Sexual harassment is considered sex discrimination under laws like Title VII of the Civil Rights Act of 1964. See 42 U.S.C. § 2000e-2(a), 29 C.F.R. § 1604.11. The Equal Employment Opportunity Commission (EEOC) identifies three general categories of conduct that constitutes unlawful sexual harassment. Two of those are examples of “quid pro quo sexual harassment”: submission to sexual behavior is a condition of employment, whether that is stated or implied; or employment decisions depend on how an employee responds to sexual overtures or remarks.

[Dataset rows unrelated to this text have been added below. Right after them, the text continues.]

/-- R181: the flag tells whether an on pixel lay under a 1 bit of the sprite. -/
theorem readV_drawSprite_vF : ∃ hit, readV (drawSprite x y rows s) vF = flagByte hit ∧
    (hit = true ↔ ∃ r c, r < 32 ∧ c < 64 ∧ spriteOver x y rows s r c = true ∧ testPixel s.disp r c = true) := by
  have hhit := (plotRows_drawn (spriteRow (readV s y)) (spriteColumn (readV s x)) rows ⟨s.disp, false, false⟩).hit
  simp only [Bool.false_eq_true, false_or] at hhit
  exact ⟨_, readV_writeV_self vF _ _, hhit⟩

variable {x y rows s}

theorem readV_drawSprite_vF_eq_one
    (h : ∃ r c, r < 32 ∧ c < 64 ∧ spriteOver x y rows s r c = true ∧ testPixel s.disp r c = true) :
    readV (drawSprite x y rows s) vF = 1 := by
  obtain ⟨hit, hflag, hiff⟩ := readV_drawSprite_vF x y rows s
  rw [hflag, hiff.2 h]; rfl

theorem readV_drawSprite_vF_eq_zero
    (h : ∀ r c, r < 32 → c < 64 → spriteOver x y rows s r c = true → testPixel s.disp r c = false) :
    readV (drawSprite x y rows s) vF = 0 := by
  obtain ⟨hit, hflag, hiff⟩ := readV_drawSprite_vF x y rows s
  have hmiss : hit = false := by
    refine Bool.eq_false_iff.2 fun hhit => ?_
    obtain ⟨r, c, hr, hc, hon, hlit⟩ := hiff.1 hhit
    exact absurd hlit (Bool.eq_false_iff.1 (h r c hr hc hon))
  rw [hflag, hmiss]; rfl

end DrawSprite

/-- Settles O37: `draw` completes with `drawSprite`, and each clause is one of the rules about it. -/
theorem drawTogglesSpritePixels : Obligations.DrawTogglesSpritePixels :=
  fun s x y n hfit => ⟨_, spriteOver x y (bytesFrom s (effectiveAddress s 0) n) s, rfl, execDraw_next hfit,
    onlyVAndDisplay_drawSprite x y _ s, fun _ _ => testPixel_drawSprite x y _ s, fun _ => readV_drawSprite_of_ne x y _ s,
    readV_drawSprite_vF_eq_one, readV_drawSprite_vF_eq_zero, drawSprite_dchg x y _ s⟩

/-! ### The same sprite again -/

/-- A draw leaves the rows of a sprite in memory as they are. -/
theorem bytesFrom_drawSprite (x y : Reg) (rows : List Byte) (s : State) (a n : Nat) :
    bytesFrom (drawSprite x y rows s) a n = bytesFrom s a n := rfl

/-- R183: with neither coordinate in the flag register, the sprite lies over the same pixels after a draw. -/
theorem spriteOver_drawSprite {x y : Reg} (hx : x ≠ vF) (hy : y ≠ vF) (rows : List Byte) (s : State) :
    spriteOver x y rows (drawSprite x y rows s) = spriteOver x y rows s := by
  rw [spriteOver, readV_drawSprite_of_ne x y rows s hx, readV_drawSprite_of_ne x y rows s hy, spriteOver]

/-- R183: each pixel is combined with the same bit twice. -/
theorem drawSprite_twice_disp {x y : Reg} (hx : x ≠ vF) (hy : y ≠ vF) (rows : List Byte) (s : State) :
    (drawSprite x y rows (drawSprite x y rows s)).disp = s.disp := by
  refine display_ext fun r c hr hc => ?_
  rw [testPixel_drawSprite _ _ _ _ hr hc, spriteOver_drawSprite hx hy, testPixel_drawSprite _ _ _ _ hr hc,
    Bool.xor_assoc, Bool.xor_self, Bool.xor_false]

/-- A pixel under a 1 bit of the sprite is on after the draw exactly when it was off before. -/
theorem testPixel_drawSprite_of_on {x y : Reg} {rows : List Byte} {s : State} {r c : Nat} (hr : r < 32) (hc : c < 64)
    (hon : spriteOver x y rows s r c = true) : testPixel (drawSprite x y rows s).disp r c = !testPixel s.disp r c := by
  rw [testPixel_drawSprite x y rows s hr hc, hon, Bool.xor_true]

/-- A pixel that a draw turns on lies under a 1 bit of the sprite. -/
theorem spriteOver_of_turned_on {x y : Reg} {rows : List Byte} {s : State} {r c : Nat} (hr : r < 32) (hc : c < 64)
    (hoff : testPixel s.disp r c = false) (hlit : testPixel (drawSprite x y rows s).disp r c = true) :
    spriteOver x y rows s r c = true := by
  rwa [testPixel_drawSprite x y rows s hr hc, hoff, Bool.false_xor] at hlit

/-- Settles O39: the second draw is `drawSprite` with the rows of the first; the pixels that it finds on under the sprite are
those that the first turned on. -/
theorem doubleDrawRestoresDisplay : Obligations.DoubleDrawRestoresDisplay := by
  intro s x y n hfit hx hy
  have hsame := spriteOver_drawSprite hx hy (bytesFrom s (effectiveAddress s 0) n) s
  refine ⟨_, _, execDraw_next hfit, execDraw_next hfit, drawSprite_twice_disp hx hy _ s, ?turnedOn, ?noneTurnedOn⟩
  case turnedOn =>
    rintro ⟨r, c, hr, hc, hoff, hlit⟩
    have hon := spriteOver_of_turned_on hr hc hoff hlit
    exact readV_drawSprite_vF_eq_one ⟨r, c, hr, hc, (congrFun₂ hsame r c).trans hon, hlit⟩
  case noneTurnedOn =>
    refine fun hkept => readV_drawSprite_vF_eq_zero fun r c hr hc hon => Bool.eq_false_iff.2 fun hlit => ?_
    have htoggled := testPixel_drawSprite_of_on hr hc ((congrFun₂ hsame r c).symm.trans hon)
    rw [hlit, hkept r c hr hc hlit] at htoggled
    exact absurd htoggled (by decide)

end Sys2Proof.Machine
end

section
/-! PROOFS, family 44_keys_timers: what the key skips, the polls of `wait-key` and the copies of the timers leave, and how long a
tone lasts (R190 to R195, R217). -/

namespace Sys2Proof.Machine

/-! ### The key skips -/

/-- R190, R191: a value that names a key reads that key. -/
theorem testKey_key {b : Byte} {k : Key} (h : b.toNat = k.val) (s : State) (go : Bool → State → Result) :
    testKey params.keyOor b s go = go s.key[k] s := by
  rw [testKey_named (h.trans_lt k.isLt)]
  simp only [h, Fin.getElem_fin]

theorem execSkipIfKey_key {x : Reg} {s : State} {k : Key} (h : (readV s x).toNat = k.val) :
    execSkipIfKey x s = .next (skipIf s.key[k] s) :=
  testKey_key h s _

theorem execSkipIfNotKey_key {x : Reg} {s : State} {k : Key} (h : (readV s x).toNat = k.val) :
    execSkipIfNotKey x s = .next (skipIf (!s.key[k]) s) :=
  testKey_key h s _

/-- R190: a value that names no key reads a free value (log 13). -/
theorem execSkipIfKey_unnamed {x : Reg} {s : State} (h : 16 ≤ (readV s x).toNat) :
    execSkipIfKey x s = .next (skipIf (Config.freeKeyState (readV s x) s.key s.draws) (countDraw s)) :=
  testKey_unnamed h

/-- R191: a value that names no key reads the same free value (log 13). -/
theorem execSkipIfNotKey_unnamed {x : Reg} {s : State} (h : 16 ≤ (readV s x).toNat) :
    execSkipIfNotKey x s = .next (skipIf (!Config.freeKeyState (readV s x) s.key s.draws) (countDraw s)) :=
  testKey_unnamed h

/-- R191: `pc` after a skip on the opposite of a condition. -/
theorem skipIf_not_pc (c : Bool) (s : State) : (skipIf (!c) s).pc = if c then s.pc else s.pc + 2 := by
  cases c <;> rfl

/-- Settles O40: a skip on the key named or, with no key named, on the free value, which is the same for both (log 13). -/
theorem keySkipsTestNamedKey : Obligations.KeySkipsTestNamedKey := by
  refine fun s x => ⟨fun k hk => ⟨?key, ?notKey⟩, fun h => ?unnamed⟩
  case key =>
    refine ⟨_, execSkipIfKey_key hk, onlyPc_skipIf _ s, fun hdown => ?_, fun hup => ?_⟩
    · rw [skipIf_pc, hdown, if_pos rfl]
    · rw [skipIf_pc, hup, if_neg Bool.false_ne_true]
  case notKey =>
    refine ⟨_, execSkipIfNotKey_key hk, onlyPc_skipIf _ s, fun hup => ?_, fun hdown => ?_⟩
    · rw [skipIf_not_pc, hup, if_neg Bool.false_ne_true]
    · rw [skipIf_not_pc, hdown, if_pos rfl]
  case unnamed =>
    exact ⟨_, _, _, execSkipIfKey_unnamed h, execSkipIfNotKey_unnamed h, rfl, onlyPc_skipIf _ _, onlyPc_skipIf _ _,
      skipIf_pc _ (countDraw s), skipIf_not_pc _ (countDraw s)⟩

/-! ### The polls of `wait-key` -/

/-- R40: the key down that has no key down below it is the one that the scan finds. -/
theorem lowestKeyDown_eq_some {s : State} {k : Key} (hk : s.key[k] = true) (hlow : ∀ j : Key, j < k → s.key[j] = false) :
    lowestKeyDown s = some k := by
  cases h : lowestKeyDown s with
  | none => exact absurd hk (Bool.eq_false_iff.1 (lowestKeyDown_none.1 h k))
  | some j =>
    obtain ⟨hj, hjlow⟩ := lowestKeyDown_some h
    have hle : k ≤ j := Fin.not_lt.1 fun hlt => absurd hj (Bool.eq_false_iff.1 (hlow j hlt))
    have hge : j ≤ k := Fin.not_lt.1 fun hlt => absurd hk (Bool.eq_false_iff.1 (hjlow k hlt))
    rw [Fin.le_antisymm hge hle]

The third type of sexual harassment identified by the EEOC, hostile work environment, occurs when unwelcome sexual conduct “unreasonably interfer[es] with an individual’s work performance” or otherwise renders the work environment intolerable. 29 C.F.R. § 1604.11(a)(3).

Civil rights activist Tarana Burke coined the term “Me Too” in 2006. In 2017, its use as a hashtag on the social media platform Twitter gave the #MeToo movement its name. The movement is generally agreed to have begun in October 2017, when the New York Times published an actress’ allegations of sexual harassment by a prominent Hollywood producer. Many more women and men spoke out about their experiences with sexual harassment. People did not just talk about the perpetrators. They also talked about the environments that allow such conduct to continue unchecked. Many people tolerate, or even abet, such workplace behavior, perhaps because that often seems easier than standing up against it.